**WORK ORDER**: Please print the entries below exactly, from the line with "if cs = [] then none" through the line with "match parseByte 2 (c :: cs) with", including both of those lines and leaving out all others.

**********

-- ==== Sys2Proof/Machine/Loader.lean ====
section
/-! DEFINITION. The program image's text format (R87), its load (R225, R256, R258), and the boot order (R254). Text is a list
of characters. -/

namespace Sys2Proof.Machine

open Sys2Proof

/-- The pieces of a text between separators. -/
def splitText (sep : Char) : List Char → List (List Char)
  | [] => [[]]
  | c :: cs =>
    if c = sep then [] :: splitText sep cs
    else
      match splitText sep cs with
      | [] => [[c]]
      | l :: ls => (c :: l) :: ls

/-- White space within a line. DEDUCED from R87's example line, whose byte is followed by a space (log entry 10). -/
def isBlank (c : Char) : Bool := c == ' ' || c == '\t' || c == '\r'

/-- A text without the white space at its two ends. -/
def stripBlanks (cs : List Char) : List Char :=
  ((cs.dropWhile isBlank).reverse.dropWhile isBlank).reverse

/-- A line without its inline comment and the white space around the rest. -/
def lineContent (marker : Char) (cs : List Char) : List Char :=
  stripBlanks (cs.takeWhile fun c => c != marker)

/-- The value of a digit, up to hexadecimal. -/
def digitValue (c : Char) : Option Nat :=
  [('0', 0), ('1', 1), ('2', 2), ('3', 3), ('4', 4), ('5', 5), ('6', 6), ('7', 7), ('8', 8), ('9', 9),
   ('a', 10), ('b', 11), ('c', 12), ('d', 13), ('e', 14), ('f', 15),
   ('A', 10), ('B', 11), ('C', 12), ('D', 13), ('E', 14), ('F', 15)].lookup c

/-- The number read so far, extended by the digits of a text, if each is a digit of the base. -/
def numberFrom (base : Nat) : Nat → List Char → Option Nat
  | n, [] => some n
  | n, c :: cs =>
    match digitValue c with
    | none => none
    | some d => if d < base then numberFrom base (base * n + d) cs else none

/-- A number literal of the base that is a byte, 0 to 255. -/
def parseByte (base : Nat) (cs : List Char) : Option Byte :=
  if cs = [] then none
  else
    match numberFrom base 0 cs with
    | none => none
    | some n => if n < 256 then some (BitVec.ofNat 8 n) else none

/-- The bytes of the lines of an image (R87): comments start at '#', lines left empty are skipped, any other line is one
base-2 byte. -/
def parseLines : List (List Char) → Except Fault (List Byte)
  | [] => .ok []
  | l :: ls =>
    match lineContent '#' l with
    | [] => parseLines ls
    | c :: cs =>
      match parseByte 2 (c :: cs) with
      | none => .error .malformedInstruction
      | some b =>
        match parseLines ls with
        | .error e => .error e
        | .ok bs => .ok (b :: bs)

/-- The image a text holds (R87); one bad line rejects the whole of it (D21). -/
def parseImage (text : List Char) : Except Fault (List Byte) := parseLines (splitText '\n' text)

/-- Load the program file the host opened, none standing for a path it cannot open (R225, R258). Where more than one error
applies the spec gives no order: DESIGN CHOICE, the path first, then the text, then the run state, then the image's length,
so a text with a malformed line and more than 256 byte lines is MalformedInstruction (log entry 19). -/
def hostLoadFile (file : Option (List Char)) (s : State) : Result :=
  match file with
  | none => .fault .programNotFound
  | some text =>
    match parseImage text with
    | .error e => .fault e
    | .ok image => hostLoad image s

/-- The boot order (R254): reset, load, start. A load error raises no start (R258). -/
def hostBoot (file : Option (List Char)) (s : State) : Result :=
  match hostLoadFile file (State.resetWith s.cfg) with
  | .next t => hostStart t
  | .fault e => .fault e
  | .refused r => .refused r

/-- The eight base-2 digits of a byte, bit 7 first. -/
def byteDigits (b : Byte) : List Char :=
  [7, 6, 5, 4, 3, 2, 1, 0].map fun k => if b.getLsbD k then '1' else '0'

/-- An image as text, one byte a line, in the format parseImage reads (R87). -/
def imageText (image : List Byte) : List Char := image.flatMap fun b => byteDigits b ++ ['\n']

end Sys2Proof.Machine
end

**********

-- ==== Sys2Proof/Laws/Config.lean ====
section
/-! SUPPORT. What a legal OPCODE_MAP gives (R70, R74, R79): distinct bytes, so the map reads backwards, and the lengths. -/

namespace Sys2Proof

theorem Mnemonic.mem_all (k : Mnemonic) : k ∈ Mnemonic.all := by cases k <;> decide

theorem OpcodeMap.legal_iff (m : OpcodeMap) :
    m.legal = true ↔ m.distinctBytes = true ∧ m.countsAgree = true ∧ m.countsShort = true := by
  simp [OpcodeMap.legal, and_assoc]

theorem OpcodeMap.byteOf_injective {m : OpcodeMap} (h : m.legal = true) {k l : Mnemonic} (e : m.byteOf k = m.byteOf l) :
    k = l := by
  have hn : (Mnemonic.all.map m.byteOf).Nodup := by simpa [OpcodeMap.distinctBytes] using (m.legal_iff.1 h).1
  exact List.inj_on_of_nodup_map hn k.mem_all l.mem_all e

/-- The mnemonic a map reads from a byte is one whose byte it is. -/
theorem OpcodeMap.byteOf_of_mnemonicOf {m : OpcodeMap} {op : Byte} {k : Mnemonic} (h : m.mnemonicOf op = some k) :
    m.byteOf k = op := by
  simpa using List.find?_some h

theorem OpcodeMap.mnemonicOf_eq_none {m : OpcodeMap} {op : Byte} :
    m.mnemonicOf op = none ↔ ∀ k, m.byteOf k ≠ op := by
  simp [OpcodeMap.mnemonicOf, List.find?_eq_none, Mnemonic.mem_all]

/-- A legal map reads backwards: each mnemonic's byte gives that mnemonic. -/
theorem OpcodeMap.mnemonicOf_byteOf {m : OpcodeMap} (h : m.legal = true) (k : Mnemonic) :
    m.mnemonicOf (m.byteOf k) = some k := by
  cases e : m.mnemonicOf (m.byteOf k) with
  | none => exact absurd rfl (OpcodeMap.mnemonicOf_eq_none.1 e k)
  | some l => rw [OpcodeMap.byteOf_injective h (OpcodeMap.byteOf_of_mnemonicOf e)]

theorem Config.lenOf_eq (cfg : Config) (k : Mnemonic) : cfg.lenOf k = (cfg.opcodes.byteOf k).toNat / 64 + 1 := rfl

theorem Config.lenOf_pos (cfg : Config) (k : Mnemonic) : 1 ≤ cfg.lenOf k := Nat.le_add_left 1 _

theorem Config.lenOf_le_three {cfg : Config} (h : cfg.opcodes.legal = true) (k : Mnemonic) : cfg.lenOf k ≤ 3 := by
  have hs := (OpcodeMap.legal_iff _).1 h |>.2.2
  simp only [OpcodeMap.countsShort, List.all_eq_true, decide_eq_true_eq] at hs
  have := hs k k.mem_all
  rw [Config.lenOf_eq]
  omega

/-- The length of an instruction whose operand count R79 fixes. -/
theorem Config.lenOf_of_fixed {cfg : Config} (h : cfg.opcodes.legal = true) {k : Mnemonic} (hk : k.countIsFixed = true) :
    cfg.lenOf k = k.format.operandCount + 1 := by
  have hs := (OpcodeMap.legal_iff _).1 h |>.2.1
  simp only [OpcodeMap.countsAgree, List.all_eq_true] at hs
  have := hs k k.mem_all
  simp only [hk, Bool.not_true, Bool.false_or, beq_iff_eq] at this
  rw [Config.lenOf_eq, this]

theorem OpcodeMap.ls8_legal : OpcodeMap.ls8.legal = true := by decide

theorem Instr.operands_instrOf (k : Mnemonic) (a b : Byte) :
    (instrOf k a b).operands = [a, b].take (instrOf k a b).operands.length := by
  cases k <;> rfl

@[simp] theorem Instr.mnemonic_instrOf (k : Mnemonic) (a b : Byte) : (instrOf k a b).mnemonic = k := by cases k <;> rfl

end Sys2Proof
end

**********

**RESULT FOR THIS EXERCISE**:
  if cs = [] then none
  else
    match numberFrom base 0 cs with
    | none => none
    | some n => if n < 256 then some (BitVec.ofNat 8 n) else none

/-- The bytes of the lines of an image (R87): comments start at '#', lines left empty are skipped, any other line is one
base-2 byte. -/
def parseLines : List (List Char) → Except Fault (List Byte)
  | [] => .ok []
  | l :: ls =>
    match lineContent '#' l with
    | [] => parseLines ls
    | c :: cs =>
      match parseByte 2 (c :: cs) with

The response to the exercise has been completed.